Ron Howard returns to directing in his first solid outing since 2009's Frost/Nixon. He's the king of obscure biopic, and Lauda/Hunt is no exception. I had never heard of either of these guys, but Howard portrays them on the screen as if they were Thor and Schwarzenegger (OK, Thor's not technically British, but Lauda and Hunt are larger than life in Rush). You begin to develop a real sense of concern for them every time they get on the track and the suspense of knowing how the final act will turn out is absurd considering the obscurity of both of these racing legends. As the film comes to an end, there is an authentic feel of legitimacy to the film that only Ron Howard could create.

Hemsworth is perfectly cast as the playboy lothario James Hunt. He's from a successful family and has turned his privileged back on law and medicine for an opportunity to go fast and bed women. It looks like quite the party, but below the surface there is more than just an opportunist. There is a competitor. He proves himself on the track, and is true to his nature through all of his ups and downs, and Hemsworth conveys his passion through his ridiculous blue eyes and shaggy locks. He does a really nice acting job, but it's not much of a stretch if we're being honest. I like Hemsworth and I hope he gets some good, dramatic roles down the road, but he's still in his breakout/action star stage of his career. Playing James Hunt might be the first peek through that door. It's almost like the Brad Pitt curse though. He's too good looking to be taken seriously, so we might just have to wait until he's in his late 40's before we get a ripe, award-worthy role. Let's hope not.

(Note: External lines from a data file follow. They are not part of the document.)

-- ==== Sys2Proof/Laws/Decode.lean ====
section
/-! SUPPORT. The look-up of an opcode byte in a legal map. -/

namespace Sys2Proof

theorem mem_allMnemonics (m : Mnemonic) : m ∈ allMnemonics := by
  cases m <;> decide

theorem opcodeOf_legal : opcodeMapLegal opcodeOf := by
  refine ⟨?_, ?_⟩
  · intro a b h
    revert h
    cases a <;> cases b <;> decide
  · intro m; cases m <;> decide

/-- A byte the look-up finds is that mnemonic's opcode. -/
theorem lookupOpcode_some {opc : OpcodeMap} {op : Byte} {m : Mnemonic} (h : lookupOpcode opc op = some m) : opc m = op := by
  simpa using List.find?_some h

/-- A byte the look-up does not find is no mnemonic's opcode. -/
theorem lookupOpcode_none {opc : OpcodeMap} {op : Byte} : lookupOpcode opc op = none ↔ ∀ m, opc m ≠ op := by
  simp [lookupOpcode, mem_allMnemonics]

/-- In a map of distinct bytes the look-up finds every mnemonic by its opcode. -/
theorem lookupOpcode_opc {opc : OpcodeMap} (h : Function.Injective opc) (m : Mnemonic) :
    lookupOpcode opc (opc m) = some m := by
  cases hl : lookupOpcode opc (opc m) with
  | none => exact absurd rfl (lookupOpcode_none.mp hl m)
  | some k => rw [h (lookupOpcode_some hl)]

end Sys2Proof
end

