-- ==== Sys2Proof/Tests/Slice0.lean ====
section
/-! SUPPORT. Tests: expected results are the spec's (the vectors of 95_test_vectors.md, named V<n>, and the encodings of 30_encoding.md R76 and
R78, written out bit by bit). Then one witness for the hypotheses of each statement in Certificates/Slice0/Obligations.lean. -/

namespace Sys2Proof.Tests
open Sys2Proof Sys2Proof.Machine

/-- The next state of an outcome, if it is one. -/
def after (o : Host.Outcome State Fault Refusal) : Option State :=
  match o with
  | .next t => some t
  | .fault _ => none
  | .refused _ => none

/-- The reset state with `pc` at `a` and three bytes there. -/
def at3 (a : Nat) (b0 b1 b2 : Byte) : State :=
  { State.reset with pc := a, mem := (((State.reset.mem.set a b0).set (a + 1) b1).set (a + 2) b2) }

/-- A state with the register `i` holding `v`. -/
def holding (s : State) (i : Fin 8) (v : Byte) : State := { s with regs := s.regs.set i v }

/-- The flags by their three bits `E`, `L`, `G`. -/
def elg (e l g : Bool) : Flags := { equal := e, less := l, greater := g }

/-- A fetch from `at3`, by its one lemma and the three bytes. -/
theorem fetch_at3 {a : Nat} {b0 b1 b2 : Byte} {m : Mnemonic} {i : Instr} (hpc : (at3 a b0 b1 b2).pc + 2 < Config.memSize)
    (hl : lookupOpcode opcodeOf ((at3 a b0 b1 b2).mem.get (at3 a b0 b1 b2).pc) = some m)
    (hi : buildInstr m ((at3 a b0 b1 b2).mem.get (a + 1)) ((at3 a b0 b1 b2).mem.get (a + 2)) = i) :
    fetch opcodeOf (at3 a b0 b1 b2) = .ok i :=
  (fetch_of_lookup hpc hl).trans (congrArg Except.ok hi)

/-! ### Words from the spec decode -/

theorem test_decode_halt : decodeTableWord 8 0b00000001 = some .halt := by decide
theorem test_decode_load_immediate : decodeTableWord 24 0b000010000000001110000010 = some (.loadImmediate 3 8) := by decide
theorem test_decode_print_reg : decodeTableWord 16 0b0000010101000111 = some (.printReg 5) := by decide
theorem test_decode_add : decodeTableWord 24 0b000000010000000010100000 = some (.add 0 1) := by decide
theorem test_decode_multiply : decodeTableWord 24 0b000000110000001010100010 = some (.multiply 2 3) := by decide
theorem test_decode_push : decodeTableWord 16 0b0000001001000101 = some (.push 2) := by decide
theorem test_decode_pop : decodeTableWord 16 0b0000011001000110 = some (.pop 6) := by decide
theorem test_decode_jump : decodeTableWord 16 0b0000000101010100 = some (.jump 1) := by decide
theorem test_decode_compare : decodeTableWord 24 0b000001110000010010100111 = some (.compare 4 7) := by decide
theorem test_decode_jump_if_equal : decodeTableWord 16 0b1100100001010101 = some (.jumpIfEqual 200) := by decide
theorem test_decode_jump_if_not_equal : decodeTableWord 16 0b0000001101010110 = some (.jumpIfNotEqual 3) := by decide
/-- The table gives the opcode byte alone: the operand bytes are zero. -/
theorem test_decode_short_word : decodeTableWord 8 130 = some (.loadImmediate 0 0) := by decide
/-- V60, V61, V66, V67. -/
theorem test_decode_rejects : [0xFF, 0x00, 0x83, 0x02].map (decodeTableWord 8) = [none, none, none, none] := by decide
theorem test_decode_bytes_needs_three : decodeBytes [0x01#8, 0x00#8] = .error .missingOperandBytes := rfl
theorem test_decode_bytes_empty : decodeBytes [] = .error .noOpcodeByte := rfl
theorem test_decode_unknown_comes_first : decodeBytes [0xFF#8] = .error (.unknownOpcode 0xFF#8) := rfl

/-- The opcode bytes of the table of 30_encoding.md R78, in its order. -/
theorem test_opcode_bytes : allMnemonics.map opcodeOf =
    [0x01#8, 0x82#8, 0x47#8, 0xA0#8, 0xA2#8, 0x45#8, 0x46#8, 0x54#8, 0xA7#8, 0x55#8, 0x56#8] := by decide

/-! ### Well-formedness refuses each ill-formed operand -/

theorem test_wf_accepts : [Instr.halt, .loadImmediate 7 255, .add 0 7, .pop 7].all wellFormed = true := by decide
theorem test_wf_refuses_one_operand :
    [Instr.loadImmediate 8 0, .printReg 8, .push 255, .pop 8, .jump 8, .jumpIfEqual 200, .jumpIfNotEqual 8].any wellFormed = false := by decide
theorem test_wf_refuses_first_operand : [Instr.add 8 0, .multiply 8 0, .compare 8 0].any wellFormed = false := by decide
theorem test_wf_refuses_second_operand : [Instr.add 0 8, .multiply 0 8, .compare 0 255].any wellFormed = false := by decide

Bruhl is fantastic as the subdued and reserved, depressed and meticulous Lauda who has a natural instinct for the sport and mechanics of automobiles, but just can't quite let go of the rigid and serious demeanor that ostracizes him from the other drivers. Of course, it's that same demeanor that garners him the respect of his peers as well, but Bruhl plays it very well from the moment he enters the sport, until he reflects back on his life. It's a modest change of heart through the process, but it's noticeable. His respect for the sport carries the seriousness that is diminished by Hemsworth's loose, playful attitude. It's Bruhl that keeps the film on track and maintains the serious tone, even though he's somewhat of a supporting member.

All in all, it's a two man show that is about so much more than just racing. It's passion, tension, regret, and a magical era captured in a time capsule and released to race cars, the visionary eye of Ron Howard, and the backdrop of the best score of the year so far (Oscar winner Hans Zimmer - Lion King). For the record, Zimmer also scored Gladiator, the recent Batman films, and Inception, which received a handful of nominations, but should have won awards.

Rush is a well done film. A bit of a head-scratcher if you think about it; a competitive duo racing cars in 1976, and there isn't a miracle moment, or any narrative describing the impact on the sport at the end. But, Ron Howard does that well. The scenes in the rain evoke a palpable tension and are remarkably executed. It's a great film with two great, perfectly cast lead performers. Ron Howard is back, ladies and gentlemen. 8/10.